> _WHAT THIS TASK INVOLVES_:
Bring together all lines of the material below that contain the string "mredc".

> _INFORMATION SUPPLIED_:
-- ==== Sys2Proof/Safety.lean ====
section
/-!
DEFINITION. The terms in which the statements speak of the machine: the invariant of a safe run, which registers and flags a
command writes, what completing a command leaves unchanged, how a CMD write ends, and the spec's own description of an illegal
word and of a reserved address.
-/

namespace Sys2Proof

/-- The registers that a command writes at completion: its destination register, both halves of its destination pair, or none
(30_encoding.md R64). -/
def Instr.dests : Instr → List RegNum
  | .add rd _ _ | .adc rd _ _ | .sub rd _ _ | .sbb rd _ _ | .cmov rd _ _ => [rd]
  | .caddm rd _ | .csubm rd _ | .finsub rd _ | .finsubc rd _ => [rd]
  | .mulraw rd _ _ | .sqrraw rd _ | .addmodd rd _ _ | .submodd rd _ _ => [rd, rd + 1]
  | .mullo rd _ _ | .addmod rd _ _ | .submod rd _ _ => [rd]
  | .mredc rd _ | .mmul rd _ _ | .mmulnf rd _ _ | .msqr rd _ | .msqrnf rd _ => [rd]
  | .setmod _ _ => []

/-- The commands that write `C`: ADD, ADC, SUB, SBB, CADDM, CSUBM (10_state.md R25). -/
def Instr.writesCarry : Instr → Bool
  | .add _ _ _ | .adc _ _ _ | .sub _ _ _ | .sbb _ _ _ | .caddm _ _ | .csubm _ _ => true
  | .cmov _ _ _ | .finsub _ _ | .finsubc _ _ => false
  | .mulraw _ _ _ | .sqrraw _ _ | .mullo _ _ _ => false
  | .addmod _ _ _ | .submod _ _ _ | .addmodd _ _ _ | .submodd _ _ _ => false
  | .mredc _ _ | .mmul _ _ _ | .mmulnf _ _ _ | .msqr _ _ | .msqrnf _ _ | .setmod _ _ => false

/-- The opcodes of R65. -/
def definedOpcodes : List Nat :=
  [0x10, 0x11, 0x12, 0x13, 0x20, 0x21, 0x22, 0x23, 0x24, 0x30, 0x31, 0x32,
   0x40, 0x41, 0x42, 0x43, 0x50, 0x51, 0x52, 0x53, 0x54, 0x60]

/-- The opcodes whose format does not use `RB` (R64, R65). -/
def opcodesWithoutRb : List Nat := [0x21, 0x22, 0x23, 0x24, 0x31, 0x50, 0x53, 0x54]

/-- A word that is no command: a reserved bit is set (R62), `OPC` is undefined (R66), or an unused field is not 0 (R63). -/
def IllegalWord (v : Nat) : Prop :=
  2 ^ 20 ≤ v ∨ v % 256 ∉ definedOpcodes ∨ (v % 256 ∈ opcodesWithoutRb ∧ v / 65536 % 16 ≠ 0) ∨
    (v % 256 = 0x60 ∧ v / 256 % 16 ≠ 0)

/-- The rows of the opcode table: match and mask (30_encoding.md, decoder summary). -/
def opcodeRows : List (BitVec 32 × BitVec 32) :=
  [(0x10, 0xFFF000FF), (0x11, 0xFFF000FF), (0x12, 0xFFF000FF), (0x13, 0xFFF000FF), (0x20, 0xFFF000FF),
   (0x21, 0xFFFF00FF), (0x22, 0xFFFF00FF), (0x23, 0xFFFF00FF), (0x24, 0xFFFF00FF),
   (0x30, 0xFFF000FF), (0x31, 0xFFFF00FF), (0x32, 0xFFF000FF),
   (0x40, 0xFFF000FF), (0x41, 0xFFF000FF), (0x42, 0xFFF000FF), (0x43, 0xFFF000FF),
   (0x50, 0xFFFF00FF), (0x51, 0xFFF000FF), (0x52, 0xFFF000FF), (0x53, 0xFFFF00FF), (0x54, 0xFFFF00FF),
   (0x60, 0xFFF00FFF)]

/-- A reserved port word address of an instance with `N` limbs (20_memory.md R41). -/
def ReservedAddress (N a : Nat) : Prop :=
  (0x0007 ≤ a ∧ a ≤ 0x00FF) ∨ (0x0100 + N ≤ a ∧ a < 0x0100 + 64) ∨ (0x0140 ≤ a ∧ a ≤ 0x03FF) ∨
    (0x0400 ≤ a ∧ a < 0x0800 ∧ N ≤ (a - 0x0400) % 0x40) ∨ 0x0800 ≤ a

/-- The address of limb `j` of operand register `r` (R41). -/
def regAddress (r : RegNum) (j : Nat) : BitVec 16 := BitVec.ofNat 16 (0x0400 + 0x40 * r.val + j)

end Sys2Proof

namespace Sys2Proof.Machine

/-- The configuration invariant (10_state.md R32). -/
def Mau.ConfigInv {p : Params} (u : Mau p) : Prop :=
  u.cfgValid = true →
    u.M % 2 = 1 ∧ (u.modulus.limb 0).toNat * u.m0ninv.toNat % 2 ^ p.W = 2 ^ p.W - 1 ∧
      u.spareBits.toNat = p.N * p.W - bitlen u.M

/-- A command in flight passed its issue checks: it is well formed, the modulus it reads is configured, and a SETMOD's latched
values are a valid configuration (R151). -/
def Mau.LatchInv {p : Params} (u : Mau p) : Prop :=
  ∀ l, u.inFlight = some l →
    l.cmd.WellFormed ∧ (readsMod l.cmd = true → u.cfgValid = true) ∧
      (∀ ra rb, l.cmd = .setmod ra rb →
        (l.a.limb 0).toNat % 2 = 1 ∧ (l.a.limb 0).toNat * (l.b.limb 0).toNat % 2 ^ p.W = 2 ^ p.W - 1)

/-- `ERRINFO` is 0 while no error is recorded (60_exceptions.md R150). -/
def Mau.ErrorInv {p : Params} (u : Mau p) : Prop := u.err = .noError → u.errInfo = 0#p.W

/-- The invariant of the machine: it holds after reset and every step keeps it. -/
structure Mau.Inv {p : Params} (u : Mau p) : Prop where
  config : u.ConfigInv
  latch  : u.LatchInv
  error  : u.ErrorInv

/-- The configuration registers and `CFG_VALID` are the same (10_state.md R26 to R29). -/
structure SameConfig {p : Params} (u t : Mau p) : Prop where
  modulus   : t.modulus = u.modulus
  m0ninv    : t.m0ninv = u.m0ninv
  spareBits : t.spareBits = u.spareBits
  cfgValid  : t.cfgValid = u.cfgValid

/-- What completing a command whose destinations are `ds` leaves unchanged in every case, and that it completes: the registers
outside `ds`, the error record, the last word read; nothing is in flight any more and the event is taken off the script. -/
structure CompletionFrame {p : Params} (ds : List RegNum) (u t : Mau p) : Prop where
  regs     : ∀ r, r ∉ ds → t.reg r = u.reg r
  err      : t.err = u.err
  errInfo  : t.errInfo = u.errInfo
  inFlight : t.inFlight = none
  script   : t.script = u.script.tail
  readData : t.readData = u.readData

/-- The same for a command that writes neither `C` nor the configuration and draws no free value. -/
def RegisterOnly {p : Params} (u t : Mau p) : Prop := t.carry = u.carry ∧ SameConfig u t ∧ t.draws = u.draws

/-- The same for a command that writes `C` as well. -/
def RegisterAndCarry {p : Params} (u t : Mau p) : Prop := SameConfig u t ∧ t.draws = u.draws

/-- Completing command `i`, with latched values and state that meet `pre`, answers a next state that meets `post`, and leaves
unchanged what `CompletionFrame` says. -/
def CompletesWith (i : Instr) (ds : List RegNum) (pre : (p : Params) → Latch p → Mau p → Prop)
    (post : (p : Params) → Latch p → Mau p → Mau p → Prop) : Prop :=
  ∀ (p : Params) (u : Mau p) (l : Latch p), u.completing = some l → l.cmd = i → pre p l u →
    ∃ t : Mau p, exec i ⟨p, u⟩ = .next ⟨p, t⟩ ∧ post p l u t ∧ CompletionFrame ds u t

/-- `t` is `u` after the event with error `code` recorded for data word `v`, unless one is recorded already (R151). -/
def Recorded {p : Params} (code : ErrCode) (v : BitVec p.W) (u t : Mau p) : Prop :=
  (u.err = .noError → t = { u with err := code, errInfo := v, script := u.script.tail }) ∧
    (u.err ≠ .noError → t = { u with script := u.script.tail })

/-- `t` is `u` after the issue of command `i`: the command and its operand values are latched, nothing else changes (R60). -/
def Issued {p : Params} (i : Instr) (u t : Mau p) : Prop :=
  t = { u with inFlight := some (u.latch i), script := u.script.tail }

/-- The issue of command `i` ends as `check` says: the error it names is recorded, or the command is issued. The state answered
is a next state either way. -/
def IssuesWith (i : Instr) (check : (p : Params) → Mau p → Option ErrCode) : Prop :=
  ∀ (p : Params) (u : Mau p) (v : BitVec p.W), u.cmdWrite = some v → decode (v.setWidth 64) = .ok i →
    ∃ t : Mau p, exec i ⟨p, u⟩ = .next ⟨p, t⟩ ∧
      (∀ code, check p u = some code → Recorded code v u t) ∧ (check p u = none → Issued i u t)

/-- The only issue error beside EILL is EBUSY (R152). -/
def busyCheck (p : Params) (u : Mau p) : Option ErrCode := if u.inFlight.isSome then some .ebusy else none

/-- The issue errors of a command that reads `MOD` and names no pair: EBUSY, then ENOCFG (R151, R153). -/
def configCheck (p : Params) (u : Mau p) : Option ErrCode :=
  if u.inFlight.isSome then some .ebusy else if u.cfgValid then none else some .enocfg

/-- The word of command `i` is `OPC | RD<<8 | RA<<12 | RB<<16` (30_encoding.md R61). -/
def EncodedAs (i : Instr) (opc : Nat) (rd ra rb : RegNum) : Prop :=
  (encode i).toNat = opc + 256 * rd.val + 4096 * ra.val + 65536 * rb.val

/-- The operands of a Montgomery multiplication are in its domain (45_montgomery.md R126). -/
def InMulDomain {p : Params} (u : Mau p) (a b : Nat) : Prop :=
  (a < u.M ∧ b < u.M) ∨ (2 ≤ u.spareBits.toNat ∧ a < 2 * u.M ∧ b < 2 * u.M)

/-- The latched operands of a command that has a domain are outside it (00_scope.md R13; 44_modadd.md R110 to R113; 45_montgomery.md
R120, R126). -/
def OutOfDomain {p : Params} (u : Mau p) (l : Latch p) : Prop :=
  match l.cmd with
  | .addmod _ _ _ | .submod _ _ _ => ¬ (l.a.val < u.M ∧ l.b.val < u.M)
  | .addmodd _ _ _ | .submodd _ _ _ => ¬ (l.aPair.val < u.M * p.radix ∧ l.bPair.val < u.M * p.radix)
  | .mredc _ _ => ¬ l.aPair.val < u.M * p.radix
  | .mmul _ _ _ | .mmulnf _ _ _ => ¬ InMulDomain u l.a.val l.b.val
  | .msqr _ _ | .msqrnf _ _ => ¬ InMulDomain u l.a.val l.a.val
  | .add _ _ _ | .adc _ _ _ | .sub _ _ _ | .sbb _ _ _ | .cmov _ _ _ => False
  | .caddm _ _ | .csubm _ _ | .finsub _ _ | .finsubc _ _ => False
  | .mulraw _ _ _ | .sqrraw _ _ | .mullo _ _ _ | .setmod _ _ => False

/-- The unit is configured, and its configuration is as R32 says. -/
def Configured {p : Params} (u : Mau p) : Prop := u.cfgValid = true ∧ u.ConfigInv

/-- A host program has ended: no event is to come and `BUSY = 0` (70_reset_and_hazards.md R178). DESIGN CHOICE (log entry 17): R178 names
the host's accesses and `BUSY` only; here a reset (or a Unit turn) still to come after the last access belongs to the run, so a trailing
reset counts into the end state, as the reset step of program P6 does. -/
def Mau.Ended {p : Params} (u : Mau p) : Prop := u.script = [] ∧ u.inFlight = none

end Sys2Proof.Machine
end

> _SOLUTION TO THIS TASK_:
  | .mredc rd _ | .mmul rd _ _ | .mmulnf rd _ _ | .msqr rd _ | .msqrnf rd _ => [rd]
  | .mredc _ _ | .mmul _ _ _ | .mmulnf _ _ _ | .msqr _ _ | .msqrnf _ _ | .setmod _ _ => false
  | .mredc _ _ => ¬ l.aPair.val < u.M * p.radix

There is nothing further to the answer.